Y s’passe pas un jour sans que nos amis politicards d’outre Versoix nous inventent quelque nouvelle faribole. C’est à croire que leur pinard du Lavaux recèle des vertus inconnues jusqu’ici. P’têtre bien que ce sont les nouvelles sulfates qui leur font perdre leur légendaire torpeur.

Tu vas voir ki vont remplacer leur fameuse devise : « Méfiance, méfiance… prudence, prudence ! » par « A fond les tracteurs ! » Tiens, l’aut’jour, j’ai vu Broulis, l’acropolien d’la Palud, nous vanter à la téloche, les millions de visiteurs ki vont s’précipiter au nouveau « Pôle muséal » d’la gare de Lôzane dès ki s’ra construit. Désormais y aura deux trucs à voir dans ce coin-là : le lard du Comptoir et l’art du Quai d’la gare.

C’matin c’est encore pire ! De bleu, de bleu… ! Reviens vite Brélaz, y savent plus c’ki font!

Or donc, c’matin, enfoui dans les coussins de mon thé-rhum préféré, et après avoir débarrassé mon canard du dimanche des vingt-sept kilos de pub encartée qui l’encombraient, j’me lance dans la lecture du dit canard, pleure un bon coup sur la défaite des p’tits gars de Mc Sornette en hockey, en rigole un autre sur la quieutée des p’tits gars de Malley et m’étouffe avec mon croissant en découvrant la super idée de la blonde Moret, conseillère nationale de son état second.

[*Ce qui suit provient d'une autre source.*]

-- ==== Sys2Proof/Machine/CipherPipeline.lean ====
section
/-! DEFINITION. The encrypt and decrypt pipeline, stage by stage (44_cipher_pipeline.md R160 to R163), and the commands
ENCRYPT (R166) and DECRYPT (R167). The eleven stages run inside one step: the stage number and the intermediate blocks are
no state (10_state.md R29, 44_cipher_pipeline.md R169). -/

namespace Sys2Proof.Machine

/-- `EncStage(i, s, K)` for `i` from 0 to 10 (44_cipher_pipeline.md R161). -/
def encStage (i : Fin 11) (s K : Block) : Block :=
  if i = 0 then addRoundKey s K
  else if i = 10 then addRoundKey (shiftRows .forward (subBytes .forward s)) K
  else addRoundKey (mixColumns .forward (shiftRows .forward (subBytes .forward s))) K

/-- The block after the first `n` encrypt stages; stage `i` consumes `RK[i]` (44_cipher_pipeline.md R160). -/
def encStages (P : Block) (RK : Schedule) : (n : Nat) → n ≤ 11 → Block
  | 0, _ => P
  | n + 1, h => encStage ⟨n, h⟩ (encStages P RK n (by omega)) RK[n]

/-- `Encrypt(P, RK)`: eleven stages (44_cipher_pipeline.md R160). -/
def encryptBlock (P : Block) (RK : Schedule) : Block := encStages P RK 11 (Nat.le_refl 11)

/-- `DecStage(j, s, K)` for `j` from 0 to 10 (44_cipher_pipeline.md R163). -/
def decStage (j : Fin 11) (s K : Block) : Block :=
  if j = 0 then addRoundKey s K
  else if j = 10 then addRoundKey (subBytes .inverse (shiftRows .inverse s)) K
  else mixColumns .inverse (addRoundKey (subBytes .inverse (shiftRows .inverse s)) K)

/-- The block after the first `n` decrypt stages; stage `j` consumes `RK[10 - j]` (44_cipher_pipeline.md R162). -/
def decStages (C : Block) (RK : Schedule) : (n : Nat) → n ≤ 11 → Block
  | 0, _ => C
  | n + 1, h => decStage ⟨n, h⟩ (decStages C RK n (by omega)) RK[10 - n]

/-- `Decrypt(C, RK)`: eleven stages with the same schedule (44_cipher_pipeline.md R162). -/
def decryptBlock (C : Block) (RK : Schedule) : Block := decStages C RK 11 (Nat.le_refl 11)

/-- ENCRYPT (44_cipher_pipeline.md R166): the ciphertext of the block on `din` in the response. `STATE` was the working
block: its content is unspecified afterwards and `ST_VALID` becomes 0. -/
def execEncrypt (s : State) : Host.Outcome State Fault Refusal :=
  command { rk := true }
    (fun s => (s.loseSTATE.setST_VALID false).accept (busOfBlock (encryptBlock s.operand s.RK))) s

/-- DECRYPT (44_cipher_pipeline.md R167): the plaintext of the block on `din` in the response, the rest as for ENCRYPT. -/
def execDecrypt (s : State) : Host.Outcome State Fault Refusal :=
  command { rk := true }
    (fun s => (s.loseSTATE.setST_VALID false).accept (busOfBlock (decryptBlock s.operand s.RK))) s

end Sys2Proof.Machine
end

J’vous résume : Avec le réchauffement climatique, la neige arrive plus tard aux Paccots, du coup faudrait voir à décaler les vacances scolaires et les allonger pour que les entrepreneurs de tire-fesses puissent gagner un peu plus de pognon.

C’est pas con, hein ? Dans l’temps y avait bien les vacances de patates pour que les mômes puissent donner un coup de main à la ferme.

Mécolle j’pense qu’en s’remuant encore plus ses neuronettes, la « guilluppe » Moret aurait pu proposer plus simple. Ya plus de neige en décembre ? Tu déplaces Noël et le Nouvel-An un mois plus tard. Y a plus d’neige en avril ? Tu déplaces Pâques en février et tu groupes les vacances des mioches. Même topo pour sauver les piscines publiques : y a du soleil en mai et en juin, tu mets à mi-temps la scolarité en supprimant définitivement les branches inutiles.

Dis donc Moret ! T’as pensé un  peu aux môme avant de penser aux subventionnés ?

C’est comme les sessions des chambres, faut être un peu conozots pour les placer en jours ouvrables hors été ; m’est avis qu’on pourrait les grouper en juillet et en août, ça renforcerait la fréquentation des troquets bernois et l’extrême imagination des édiles.

 

Le Groumeur genevois.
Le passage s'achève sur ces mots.